→ STUDY MATERIAL:
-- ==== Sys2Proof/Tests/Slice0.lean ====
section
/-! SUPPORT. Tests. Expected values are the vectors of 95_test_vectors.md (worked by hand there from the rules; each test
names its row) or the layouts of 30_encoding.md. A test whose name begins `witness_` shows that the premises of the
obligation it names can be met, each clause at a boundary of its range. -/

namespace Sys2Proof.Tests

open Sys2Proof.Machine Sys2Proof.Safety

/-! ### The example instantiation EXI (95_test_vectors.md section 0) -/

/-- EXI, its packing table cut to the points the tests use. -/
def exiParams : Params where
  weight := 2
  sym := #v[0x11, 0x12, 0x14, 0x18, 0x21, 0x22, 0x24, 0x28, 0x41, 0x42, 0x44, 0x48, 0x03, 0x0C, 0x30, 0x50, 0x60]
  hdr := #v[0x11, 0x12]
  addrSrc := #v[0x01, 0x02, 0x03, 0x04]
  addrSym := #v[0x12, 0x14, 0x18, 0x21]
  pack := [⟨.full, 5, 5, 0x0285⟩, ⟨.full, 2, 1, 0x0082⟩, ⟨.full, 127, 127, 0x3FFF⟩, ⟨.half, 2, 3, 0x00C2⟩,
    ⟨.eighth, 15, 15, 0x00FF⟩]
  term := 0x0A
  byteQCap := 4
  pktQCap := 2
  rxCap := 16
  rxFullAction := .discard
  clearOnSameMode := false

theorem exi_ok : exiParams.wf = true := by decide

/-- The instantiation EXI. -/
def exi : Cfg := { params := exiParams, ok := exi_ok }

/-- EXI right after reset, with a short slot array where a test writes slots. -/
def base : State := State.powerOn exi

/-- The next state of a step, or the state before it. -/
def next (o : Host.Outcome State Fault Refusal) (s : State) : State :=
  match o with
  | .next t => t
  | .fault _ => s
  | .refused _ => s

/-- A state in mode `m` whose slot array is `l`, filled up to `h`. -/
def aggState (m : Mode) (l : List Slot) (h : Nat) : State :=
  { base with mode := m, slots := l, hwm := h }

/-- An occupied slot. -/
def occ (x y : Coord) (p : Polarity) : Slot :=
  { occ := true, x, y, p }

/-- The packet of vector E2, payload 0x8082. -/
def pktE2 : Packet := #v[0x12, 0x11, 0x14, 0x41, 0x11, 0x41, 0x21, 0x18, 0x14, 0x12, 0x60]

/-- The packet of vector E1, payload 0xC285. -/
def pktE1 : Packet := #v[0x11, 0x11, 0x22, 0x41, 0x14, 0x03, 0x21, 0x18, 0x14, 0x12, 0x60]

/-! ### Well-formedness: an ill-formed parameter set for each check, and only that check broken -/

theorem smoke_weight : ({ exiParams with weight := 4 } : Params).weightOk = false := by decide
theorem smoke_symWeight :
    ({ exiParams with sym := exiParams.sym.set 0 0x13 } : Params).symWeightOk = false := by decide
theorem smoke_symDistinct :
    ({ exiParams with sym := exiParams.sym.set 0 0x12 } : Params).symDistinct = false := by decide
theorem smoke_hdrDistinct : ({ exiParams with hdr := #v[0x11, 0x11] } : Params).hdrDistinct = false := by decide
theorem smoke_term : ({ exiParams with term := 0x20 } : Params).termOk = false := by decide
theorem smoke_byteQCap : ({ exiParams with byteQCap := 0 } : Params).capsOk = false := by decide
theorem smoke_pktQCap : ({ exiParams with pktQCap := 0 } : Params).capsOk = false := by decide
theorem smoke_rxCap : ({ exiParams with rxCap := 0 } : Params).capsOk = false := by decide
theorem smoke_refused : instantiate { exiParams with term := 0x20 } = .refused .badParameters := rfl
* * *
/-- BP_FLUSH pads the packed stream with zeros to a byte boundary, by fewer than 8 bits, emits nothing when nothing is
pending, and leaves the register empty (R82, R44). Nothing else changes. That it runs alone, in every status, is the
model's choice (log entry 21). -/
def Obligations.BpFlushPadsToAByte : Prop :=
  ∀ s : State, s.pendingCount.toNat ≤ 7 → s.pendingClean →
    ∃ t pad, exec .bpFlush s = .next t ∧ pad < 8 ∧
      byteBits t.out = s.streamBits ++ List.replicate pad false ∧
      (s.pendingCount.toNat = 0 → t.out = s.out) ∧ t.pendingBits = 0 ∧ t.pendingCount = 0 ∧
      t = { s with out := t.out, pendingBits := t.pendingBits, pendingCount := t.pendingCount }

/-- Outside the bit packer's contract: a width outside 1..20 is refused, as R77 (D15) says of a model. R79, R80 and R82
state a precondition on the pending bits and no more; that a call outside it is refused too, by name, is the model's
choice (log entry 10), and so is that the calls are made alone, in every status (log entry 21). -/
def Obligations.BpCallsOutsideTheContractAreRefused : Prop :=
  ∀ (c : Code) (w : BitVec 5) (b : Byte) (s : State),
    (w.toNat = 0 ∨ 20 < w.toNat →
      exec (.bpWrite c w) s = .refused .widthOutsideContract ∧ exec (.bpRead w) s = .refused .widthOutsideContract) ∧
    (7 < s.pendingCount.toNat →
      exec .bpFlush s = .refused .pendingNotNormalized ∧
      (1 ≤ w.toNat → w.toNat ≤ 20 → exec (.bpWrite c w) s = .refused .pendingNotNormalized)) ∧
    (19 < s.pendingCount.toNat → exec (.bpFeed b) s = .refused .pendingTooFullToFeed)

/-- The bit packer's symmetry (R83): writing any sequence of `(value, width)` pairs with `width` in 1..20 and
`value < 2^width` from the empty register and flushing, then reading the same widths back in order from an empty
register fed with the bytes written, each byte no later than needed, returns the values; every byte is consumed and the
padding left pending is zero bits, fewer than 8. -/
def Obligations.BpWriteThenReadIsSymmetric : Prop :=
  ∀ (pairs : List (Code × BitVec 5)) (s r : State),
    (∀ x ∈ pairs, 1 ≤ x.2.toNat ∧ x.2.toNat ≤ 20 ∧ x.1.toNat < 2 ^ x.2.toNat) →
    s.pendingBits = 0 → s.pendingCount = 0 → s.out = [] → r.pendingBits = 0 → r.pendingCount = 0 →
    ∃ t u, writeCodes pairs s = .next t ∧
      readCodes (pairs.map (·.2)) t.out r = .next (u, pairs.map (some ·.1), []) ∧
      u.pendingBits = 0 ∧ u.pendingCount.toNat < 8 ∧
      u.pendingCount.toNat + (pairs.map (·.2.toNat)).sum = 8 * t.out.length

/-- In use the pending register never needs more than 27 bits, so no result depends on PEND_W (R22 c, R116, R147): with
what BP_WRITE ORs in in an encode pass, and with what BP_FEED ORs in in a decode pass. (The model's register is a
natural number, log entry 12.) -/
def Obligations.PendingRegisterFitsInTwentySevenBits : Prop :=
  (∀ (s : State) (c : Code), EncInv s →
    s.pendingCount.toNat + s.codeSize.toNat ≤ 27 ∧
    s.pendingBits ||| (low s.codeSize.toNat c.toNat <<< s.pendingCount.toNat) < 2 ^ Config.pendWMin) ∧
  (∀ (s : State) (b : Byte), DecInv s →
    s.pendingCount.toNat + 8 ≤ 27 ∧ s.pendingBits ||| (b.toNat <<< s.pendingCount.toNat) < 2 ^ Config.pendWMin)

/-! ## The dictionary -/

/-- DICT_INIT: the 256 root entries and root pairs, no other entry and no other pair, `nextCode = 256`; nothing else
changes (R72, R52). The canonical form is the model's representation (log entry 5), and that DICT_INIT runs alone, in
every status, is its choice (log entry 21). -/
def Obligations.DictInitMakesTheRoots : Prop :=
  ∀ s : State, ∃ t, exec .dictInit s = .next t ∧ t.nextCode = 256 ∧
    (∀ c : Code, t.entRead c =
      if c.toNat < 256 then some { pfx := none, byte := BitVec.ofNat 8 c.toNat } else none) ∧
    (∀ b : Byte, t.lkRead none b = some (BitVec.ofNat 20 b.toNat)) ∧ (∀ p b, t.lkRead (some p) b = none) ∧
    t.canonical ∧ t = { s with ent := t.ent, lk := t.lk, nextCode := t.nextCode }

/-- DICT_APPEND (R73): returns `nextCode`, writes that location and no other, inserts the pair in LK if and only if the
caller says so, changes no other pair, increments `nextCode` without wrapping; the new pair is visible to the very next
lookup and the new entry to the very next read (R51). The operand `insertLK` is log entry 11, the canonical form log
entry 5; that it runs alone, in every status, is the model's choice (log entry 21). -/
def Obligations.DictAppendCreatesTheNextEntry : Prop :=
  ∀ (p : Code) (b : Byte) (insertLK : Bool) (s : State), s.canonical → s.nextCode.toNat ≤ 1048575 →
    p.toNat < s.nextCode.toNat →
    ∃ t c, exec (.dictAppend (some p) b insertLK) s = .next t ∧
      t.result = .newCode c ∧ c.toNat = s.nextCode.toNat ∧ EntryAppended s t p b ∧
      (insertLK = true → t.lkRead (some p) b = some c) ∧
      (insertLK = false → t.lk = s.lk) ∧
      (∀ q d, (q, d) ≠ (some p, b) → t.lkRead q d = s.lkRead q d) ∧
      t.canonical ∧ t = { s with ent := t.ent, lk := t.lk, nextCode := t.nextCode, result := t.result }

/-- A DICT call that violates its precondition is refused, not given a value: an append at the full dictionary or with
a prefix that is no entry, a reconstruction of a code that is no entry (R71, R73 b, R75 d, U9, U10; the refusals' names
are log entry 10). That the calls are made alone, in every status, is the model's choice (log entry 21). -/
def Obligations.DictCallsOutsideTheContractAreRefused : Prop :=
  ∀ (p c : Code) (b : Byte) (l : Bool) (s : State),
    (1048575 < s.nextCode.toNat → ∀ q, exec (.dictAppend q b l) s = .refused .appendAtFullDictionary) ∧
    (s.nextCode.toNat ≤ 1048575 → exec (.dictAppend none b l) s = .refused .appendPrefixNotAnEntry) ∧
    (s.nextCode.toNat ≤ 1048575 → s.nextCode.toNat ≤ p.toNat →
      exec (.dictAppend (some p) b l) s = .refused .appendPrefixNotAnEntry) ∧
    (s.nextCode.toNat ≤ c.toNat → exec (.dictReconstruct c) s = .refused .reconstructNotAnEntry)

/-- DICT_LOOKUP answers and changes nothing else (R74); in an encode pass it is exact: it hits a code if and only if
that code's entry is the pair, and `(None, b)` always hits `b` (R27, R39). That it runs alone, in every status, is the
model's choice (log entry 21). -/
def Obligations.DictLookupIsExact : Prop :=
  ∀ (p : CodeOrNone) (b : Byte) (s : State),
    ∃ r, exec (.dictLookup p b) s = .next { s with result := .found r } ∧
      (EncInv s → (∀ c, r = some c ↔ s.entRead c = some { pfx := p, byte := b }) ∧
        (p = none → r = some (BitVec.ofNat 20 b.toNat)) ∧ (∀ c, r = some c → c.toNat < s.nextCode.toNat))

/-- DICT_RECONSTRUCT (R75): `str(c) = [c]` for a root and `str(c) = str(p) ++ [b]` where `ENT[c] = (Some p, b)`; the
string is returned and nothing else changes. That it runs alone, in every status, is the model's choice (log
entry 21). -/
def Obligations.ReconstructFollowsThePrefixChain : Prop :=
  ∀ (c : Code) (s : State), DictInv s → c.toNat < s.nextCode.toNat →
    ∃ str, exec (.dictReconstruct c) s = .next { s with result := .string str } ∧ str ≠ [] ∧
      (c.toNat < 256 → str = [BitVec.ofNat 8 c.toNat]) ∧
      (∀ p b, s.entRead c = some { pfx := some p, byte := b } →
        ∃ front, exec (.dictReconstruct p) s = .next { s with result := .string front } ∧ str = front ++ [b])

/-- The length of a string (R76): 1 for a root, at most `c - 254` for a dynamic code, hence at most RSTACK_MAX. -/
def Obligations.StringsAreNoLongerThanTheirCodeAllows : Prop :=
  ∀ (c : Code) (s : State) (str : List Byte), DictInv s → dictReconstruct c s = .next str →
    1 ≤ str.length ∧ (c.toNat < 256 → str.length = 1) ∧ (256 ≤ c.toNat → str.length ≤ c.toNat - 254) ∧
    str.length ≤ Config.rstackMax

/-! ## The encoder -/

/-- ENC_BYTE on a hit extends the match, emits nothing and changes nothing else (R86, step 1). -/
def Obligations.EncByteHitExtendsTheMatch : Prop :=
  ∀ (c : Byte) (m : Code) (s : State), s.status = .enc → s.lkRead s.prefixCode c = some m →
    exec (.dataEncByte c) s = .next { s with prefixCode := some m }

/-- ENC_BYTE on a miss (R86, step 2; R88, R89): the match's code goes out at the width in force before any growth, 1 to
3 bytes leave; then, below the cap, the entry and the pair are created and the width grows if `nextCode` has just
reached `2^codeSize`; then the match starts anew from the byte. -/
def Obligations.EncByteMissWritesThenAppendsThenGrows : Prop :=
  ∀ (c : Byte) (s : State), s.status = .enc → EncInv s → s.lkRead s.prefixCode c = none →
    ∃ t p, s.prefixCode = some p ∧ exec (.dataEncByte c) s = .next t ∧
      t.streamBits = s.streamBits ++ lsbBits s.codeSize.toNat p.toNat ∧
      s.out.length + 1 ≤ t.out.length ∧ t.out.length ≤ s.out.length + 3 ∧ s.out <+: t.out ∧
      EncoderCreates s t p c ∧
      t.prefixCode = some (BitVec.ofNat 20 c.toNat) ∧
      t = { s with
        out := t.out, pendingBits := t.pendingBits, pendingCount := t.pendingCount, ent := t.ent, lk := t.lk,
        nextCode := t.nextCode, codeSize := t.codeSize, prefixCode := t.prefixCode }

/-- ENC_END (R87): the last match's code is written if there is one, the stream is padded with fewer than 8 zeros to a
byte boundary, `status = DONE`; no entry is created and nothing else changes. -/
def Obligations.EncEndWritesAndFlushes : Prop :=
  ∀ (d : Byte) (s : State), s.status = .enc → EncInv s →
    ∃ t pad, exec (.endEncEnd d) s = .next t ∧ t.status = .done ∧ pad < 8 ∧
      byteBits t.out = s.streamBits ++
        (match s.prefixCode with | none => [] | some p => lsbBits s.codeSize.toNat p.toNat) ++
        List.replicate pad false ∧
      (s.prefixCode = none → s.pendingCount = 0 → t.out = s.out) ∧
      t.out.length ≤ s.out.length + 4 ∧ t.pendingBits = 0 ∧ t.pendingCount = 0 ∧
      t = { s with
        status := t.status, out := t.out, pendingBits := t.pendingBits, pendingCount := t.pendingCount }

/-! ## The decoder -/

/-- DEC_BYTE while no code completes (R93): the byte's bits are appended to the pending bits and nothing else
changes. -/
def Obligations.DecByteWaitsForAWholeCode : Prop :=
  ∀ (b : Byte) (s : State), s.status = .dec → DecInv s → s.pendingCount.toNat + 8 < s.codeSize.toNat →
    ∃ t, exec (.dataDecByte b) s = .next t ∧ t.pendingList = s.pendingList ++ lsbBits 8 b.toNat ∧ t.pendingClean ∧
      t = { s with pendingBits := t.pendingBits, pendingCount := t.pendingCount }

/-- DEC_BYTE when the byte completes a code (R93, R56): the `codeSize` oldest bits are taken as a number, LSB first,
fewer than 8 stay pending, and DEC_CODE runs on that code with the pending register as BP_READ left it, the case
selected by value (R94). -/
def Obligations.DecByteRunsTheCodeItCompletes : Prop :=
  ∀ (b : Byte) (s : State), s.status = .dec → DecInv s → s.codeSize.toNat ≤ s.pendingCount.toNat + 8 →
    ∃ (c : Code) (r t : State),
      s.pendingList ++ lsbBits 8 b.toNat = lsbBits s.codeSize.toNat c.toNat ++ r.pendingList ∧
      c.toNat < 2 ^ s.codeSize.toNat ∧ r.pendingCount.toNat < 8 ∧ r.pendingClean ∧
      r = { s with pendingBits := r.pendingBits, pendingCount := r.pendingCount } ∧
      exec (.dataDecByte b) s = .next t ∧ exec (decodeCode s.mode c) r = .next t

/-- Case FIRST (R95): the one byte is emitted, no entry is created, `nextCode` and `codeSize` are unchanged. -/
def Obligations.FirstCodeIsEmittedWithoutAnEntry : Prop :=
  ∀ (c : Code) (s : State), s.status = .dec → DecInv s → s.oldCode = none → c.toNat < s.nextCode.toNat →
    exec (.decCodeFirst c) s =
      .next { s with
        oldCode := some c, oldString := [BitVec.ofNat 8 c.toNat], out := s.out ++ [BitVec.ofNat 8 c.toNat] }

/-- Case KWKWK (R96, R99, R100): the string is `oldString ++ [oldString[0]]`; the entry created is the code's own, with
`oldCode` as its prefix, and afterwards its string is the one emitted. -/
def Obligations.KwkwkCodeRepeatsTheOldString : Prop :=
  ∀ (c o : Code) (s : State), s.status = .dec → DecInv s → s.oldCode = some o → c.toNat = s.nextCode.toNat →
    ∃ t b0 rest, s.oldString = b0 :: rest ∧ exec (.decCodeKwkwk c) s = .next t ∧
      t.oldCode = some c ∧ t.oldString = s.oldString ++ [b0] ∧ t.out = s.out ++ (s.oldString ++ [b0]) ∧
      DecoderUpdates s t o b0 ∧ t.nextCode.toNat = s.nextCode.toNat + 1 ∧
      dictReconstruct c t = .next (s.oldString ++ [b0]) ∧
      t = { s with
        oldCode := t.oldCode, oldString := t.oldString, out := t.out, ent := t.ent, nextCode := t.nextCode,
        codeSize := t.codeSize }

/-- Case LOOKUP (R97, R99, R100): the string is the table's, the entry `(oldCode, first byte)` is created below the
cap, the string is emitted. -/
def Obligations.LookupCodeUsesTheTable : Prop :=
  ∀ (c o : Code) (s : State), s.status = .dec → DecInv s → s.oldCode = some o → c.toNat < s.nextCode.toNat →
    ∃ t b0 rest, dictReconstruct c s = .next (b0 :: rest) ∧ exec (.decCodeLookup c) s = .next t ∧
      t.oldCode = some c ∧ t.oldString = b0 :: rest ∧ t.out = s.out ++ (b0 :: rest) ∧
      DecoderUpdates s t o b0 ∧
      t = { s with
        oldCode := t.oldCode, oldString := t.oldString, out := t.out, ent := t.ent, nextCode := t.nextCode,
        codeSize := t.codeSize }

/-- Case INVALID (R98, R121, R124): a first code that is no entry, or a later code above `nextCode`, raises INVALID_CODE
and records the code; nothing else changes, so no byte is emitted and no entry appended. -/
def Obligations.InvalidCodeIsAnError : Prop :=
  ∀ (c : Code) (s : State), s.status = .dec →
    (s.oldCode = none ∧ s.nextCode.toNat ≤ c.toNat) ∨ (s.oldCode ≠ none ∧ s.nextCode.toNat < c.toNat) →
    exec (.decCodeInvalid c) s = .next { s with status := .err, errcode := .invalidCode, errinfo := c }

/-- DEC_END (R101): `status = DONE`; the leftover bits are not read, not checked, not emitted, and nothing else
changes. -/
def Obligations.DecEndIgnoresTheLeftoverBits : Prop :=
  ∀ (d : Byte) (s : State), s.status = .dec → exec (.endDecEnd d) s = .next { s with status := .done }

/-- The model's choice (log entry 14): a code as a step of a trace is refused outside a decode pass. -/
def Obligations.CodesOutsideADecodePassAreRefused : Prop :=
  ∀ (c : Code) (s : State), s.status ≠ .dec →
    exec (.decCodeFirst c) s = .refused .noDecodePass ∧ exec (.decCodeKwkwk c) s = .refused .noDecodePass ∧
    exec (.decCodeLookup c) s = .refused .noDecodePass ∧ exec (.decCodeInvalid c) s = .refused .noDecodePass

→ YOUR OBJECTIVE: In the listing above, transcribe exactly everything from the line containing "readCodes (pairs.map (·.2))" down to the line containing "u.pendingCount.toNat + (pairs.map", including both and nothing more.

→ RESPONSE TO THE EXERCISE:
      readCodes (pairs.map (·.2)) t.out r = .next (u, pairs.map (some ·.1), []) ∧
      u.pendingBits = 0 ∧ u.pendingCount.toNat < 8 ∧
      u.pendingCount.toNat + (pairs.map (·.2.toNat)).sum = 8 * t.out.length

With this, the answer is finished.